How to choose USB Type-c charge cable
Really… The thing we are going to talk about today, the problem itself is not easy to clarify.
I believe that everyone more or less has had encountered a similar experience: I was eager to use the video on my mobile phone, but when I plugged it into the computer, the speed was even slower than Wi-Fi; I bought a new monitor to support “one-line communication”, but no picture showed up when I plugged the cable in…
TypeC was supposed to unite the cable world, but what caused today’s chaotic situation? How many TypeC cables are there on the market? How should I choose them? Screen projection, charging, data copying…What should I pay attention to when buying cables for different usage requirements? Click the video above, let the Jam give you a thorough explanation!
Of course, for friends who are inconvenient to watch videos, you can also read the pictures and texts as follow. Friendly reminder, there are intensive knowledge points ahead, you can first click a favorite to save the article.
The vision of TypeC is to get everything done with just one interface. No matter whether it is data, audio, video, or electricity, it can all be handled with one cable. But this also caused a problem, that is: “the appearance and function do not correspond”.
For example, the HDMI connector looks like this, if the cable can be inserted, the picture can be outputted. But TypeC is different. They all look the same but have different functions. Take mobile phones as an example. Some can be fast charged, run at high speeds and display images, and some can only be compatible with their own private fast charging, and it only has one USB 2.0 interface.

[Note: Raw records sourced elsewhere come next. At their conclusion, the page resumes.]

/-! ### The engine -/

/-- The parameters of an MLOOP, read at issue (R266). -/
structure LoopArgs where
  niter : Nat
  asp   : Bool
  bsp   : Bool
  abase : DWord
  bbase : DWord
  astep : Int
  bstep : Int
  ctrl  : Word
  last  : Word

/-- Read the eight scalars of an MLOOP. -/
def loopArgs (s : State) (g : Group) (p : SReg) : LoopArgs :=
  let c := readS s g (p.val + 4)
  { niter := bfield c.toNat 0 16, asp := c.getLsbD 16, bsp := c.getLsbD 17
    abase := readS64 s g p.val, bbase := readS64 s g (p.val + 2)
    astep := sext (readS s g (p.val + 5)), bstep := sext (readS s g (p.val + 6))
    ctrl := c, last := readS s g (p.val + 7) }

/-- An operand of iteration t. -/
def loopRegion (bu : Nat) (sp : Bool) (base : DWord) (step : Int) (t : Nat) : Region :=
  let a := addr64 base (step * t)
  if sp then .spad bu a.toNat else .glob a

/-- What a run of the engine leaves. -/
inductive EngineOut where
  /-- The instruction is complete. -/
  | ok (s : State)
  | wait
  /-- It stops at a fault, with what it has written and how far it came. -/
  | fault (s : State) (f : FaultAt) (done : Nat)

/-- An element among some of a tile carries a mark (R376). -/
def Group.tileBad (g : Group) (z : Nat) (es : List Nat) : Bool :=
  g.zPoison.any fun e => e.1 == z && es.contains (e.2 / 2)

/-- The translations that a fetch of `n` bytes of a region used are cached (R365). -/
def State.touchRegion (s : State) (w : Who) (n : Nat) : Region → State
  | .spad _ _ => s
  | .glob a => s.touchRun w a.toNat n

/-- One step of a shape on two regions (R265, R267): the operands are fetched before anything is
written; the elements of the shape's region of the tile are read, and a mark on one raises POISON (R376). -/
def State.matStep (s : State) (g : Group) (t : MatTy) (h : MatShape) (z : Nat) (a b : Region)
    (done : Nat) : EngineOut :=
  let w := s.who g
  let n := matRows h * matPitch t h
  match s.matRegion w t h a (matRows h) with
  | .error (.lines _) => .wait
  | .error (.fault f) => .fault s f done
  | .ok ra =>
    match s.matRegion w t h b (matRows h) with
    | .error (.lines _) => .wait
    | .error (.fault f) => .fault s f done
    | .ok rb =>
      if g.tileBad z (matElems h) then .fault s { code := .poison, pool := true } done
      else .ok (((s.setGroup (g.putTile z (matApply t h ra rb (g.tileElems z)))).touchRegion w n a).touchRegion w n b)

/-- Bytes of an element of a tile image. -/
def tileSize : TileTy → Nat | .f32 => 4 | _ => 2

/-- An element of a tile image, widened exactly (R269). -/
def tileLoad (t : TileTy) (b : List Byte) (e : Nat) : Word :=
  match t with
  | .f16 => BitVec.ofNat 32 (cvtResult .f32 .rn (Fmt.f16.value (fieldOf b (2 * e) 2)))
  | .bf16 => BitVec.ofNat 32 (cvtResult .f32 .rn (Fmt.bf16.value (fieldOf b (2 * e) 2)))
  | .f32 => BitVec.ofNat 32 (fieldOf b (4 * e) 4)

/-- The bytes of a stored element (R99, R269). -/
def tileStore (ovt : BitVec 16) (t : TileTy) (w : Word) : List Byte :=
  match t with
  | .f16 => natLe 2 (narrowBits ovt .f32 .f16 .rn w.toNat)
  | .bf16 => natLe 2 (narrowBits ovt .f32 .bf16 .rn w.toNat)
  | .f32 => natLe 4 w.toNat

/-- The two bricks of row `i` of a tile (R270). -/
def rowBricks (ovt : BitVec 16) (k : QuantTy) (z : Regs) (i : Nat) : List (List Byte) :=
  let row := (List.range 64).map fun j => tget 0 z (64 * i + j)
  let (b, n) : BrickTy × Nat := match k with
    | .bfp m => (.bfp m, bfpCount (m.val + 2))
    | .int8 => (.int8, 62)
  [brickOf ovt b (row.take n), brickOf ovt b (row.drop n)]

/-- Write pieces of an image from the first not yet written (R268). -/
def State.writeImage (s : State) (w : Who) (need : Need) : List (Nat × List Byte) → Nat →
    State × Option (FaultAt × Nat)
  | [], _ => (s, none)
  | (a, bs) :: ps, n =>
    let r : Except FaultAt (List Put) := if need = .write then
        match s.storeRun w (bs.length + 1) a (mbClean bs) with
        | .error (c, lv, x) => .error { code := c, addr := x, level := lv, write := true }
        | .ok qs => .ok qs
      else s.storeGlobal w (BitVec.ofNat 64 a) bs need
    match r with
    | .error f => (s, some (f, n))
    | .ok qs => (s.perform w qs).writeImage w need ps (n + 1)

/-- The image of MSTZ in lines of 128 bytes. -/
def mstzImage (ovt : BitVec 16) (t : TileTy) (z : Regs) (a : Nat) : List (Nat × List Byte) :=
  let per := 128 / tileSize t
  (List.range (4096 / per)).map fun i =>
    (a + 128 * i, ((List.range per).map fun e => tileStore ovt t (tget 0 z (per * i + e))).flatten)

/-- The image of MQNT in bricks. -/
def mqntImage (ovt : BitVec 16) (k : QuantTy) (z : Regs) (a : Nat) : List (Nat × List Byte) :=
  (List.range 64).flatMap fun i => (rowBricks ovt k z i).zipIdx.map fun e => (a + 128 * i + 64 * e.2, e.1)

/-- The executing lanes of a group's clause as the instruction issued. -/
def Group.execMask (g : Group) : Mask := (g.clause.map (·.exec)).getD 0

/-- Write an image of a tile from piece `done` on; `src` is the group as it issued the store. -/
def State.runImage (s : State) (g src : Group) (z : Nat) (need : Need) (img : List (Nat × List Byte))
    (done : Nat) : EngineOut :=
  if src.tileBad z (List.range 4096) then .fault s { code := .poison, write := true, pool := true } done
  else
    match s.writeImage (s.who g) need (img.drop done) done with
    | (s, none) => .ok s
    | (s, some (f, n)) => .fault s f n

/-- Run a matrix instruction from where it stands; `src` is the group as it issued it: the registers it read, and
for MSTZ and MQNT the tile. -/
def State.runMatrix (s : State) (g src : Group) (i : Instr) (done : Nat) : EngineOut :=
  let ovt := s.ovtOf src
  match i with
  | .mma t h z a b =>
    s.matStep g t h z.val (.spad g.block (readS s src a.val).toNat) (.spad g.block (readS s src b.val).toNat) 0
  | .mloop t h z p =>
    let x := loopArgs s src p
    let a := loopRegion g.block x.asp x.abase x.astep done
    let b := loopRegion g.block x.bsp x.bbase x.bstep done
    s.matStep g t h z.val a b done
  | .mldz t z a =>
    let n := 4096 * tileSize t
    let at_ := (readS64 s src a.val).toNat
    match s.loadRecord (s.who g) at_ n with
    | .error (c, lv, x) =>
      if c.translation && g.allHelpers src.execMask && !(lanesOf src.execMask).any g.serviced then .ok (s.setGroup (g.putTile z.val []))
      else .fault s { code := c, addr := x, level := lv } 0
    | .ok bs =>
      let tile : Regs := (List.range 4096).foldl (fun t' e => tset 0 t' e (tileLoad t bs e)) []
      let s := s.setGroup { g.putTile z.val tile with zPoison := g.zPoison.filter fun e => e.1 ≠ z.val }
      .ok (s.touchRun (s.who g) at_ n)
  | .mzero z => .ok (s.setGroup { g.putTile z.val [] with zPoison := g.zPoison.filter fun e => e.1 ≠ z.val })
  | .mstz t z a => s.runImage g src z.val .write (mstzImage ovt t (src.tileElems z.val) (readS64 s src a.val).toNat) done
  | .mqnt k z a =>
    s.runImage g src z.val .brickWrite (mqntImage ovt k (src.tileElems z.val) (readS64 s src a.val).toNat) done
  | _ => .ok s

/-- The tile elements an instruction writes. -/
def Instr.tileElems : Instr → List Nat
  | .mma _ h _ _ _ | .mloop _ h _ _ => matElems h
  | .mzero _ | .mldz _ _ _ => List.range 4096
  | _ => []

/-- An instruction that reads the tile it names (R265, R269, R270). -/
def Instr.readsTile : Instr → Bool
  | .mma _ _ _ _ _ | .mloop _ _ _ _ | .mstz _ _ _ | .mqnt _ _ _ => true
  | _ => false

/-- Run an engine operation from where it stands; the result of one whose tile or operands were written in the
window of R76 is Undefined: the elements it writes, or the image it stores. -/
def State.runEngine (s : State) (g : Group) (e : Engine) : EngineOut :=
  let z := Instr.tile e.instr
  let src := if e.spoiled then e.src.spoilTile s z (List.range 4096) else e.src
  match s.runMatrix g src e.instr e.done with
  | .ok t => .ok (if e.spoiled then t.modGroup g.uid fun y => y.spoilTile s z (Instr.tileElems e.instr) else t)
  | x => x

/-- The record of an engine fault: AUX holds the tile and PROGRESS (R268, R369). -/
def State.engineRecord (s : State) (g : Group) (e : Engine) (f : FaultAt) : Record :=
  let z := Instr.tile e.instr
  s.recordOf g { f with source := 2, aux := BitVec.ofNat 32 (z + 65536 * tget 0 g.progress z) }
    e.src.execMask e.header e.word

It is the same with data cable, some look thick, but will not light up when plugged into the screen. Something wrong with the charger cable? Something wrong with the cable that come with mobile phone work? Something wrong with the cable that come with hard disk work? There is no way to tell its function just by looking at its appearance. So, it makes people confused, when buying and using the cables.
So, who should be blamed? Of course it is still our old friend, USB-IF.
Those who are familiar with the history of science and technology should all know that the problem with USB is more than just a mess up wires. The version number and promotion name of each generation are so… “confusing”.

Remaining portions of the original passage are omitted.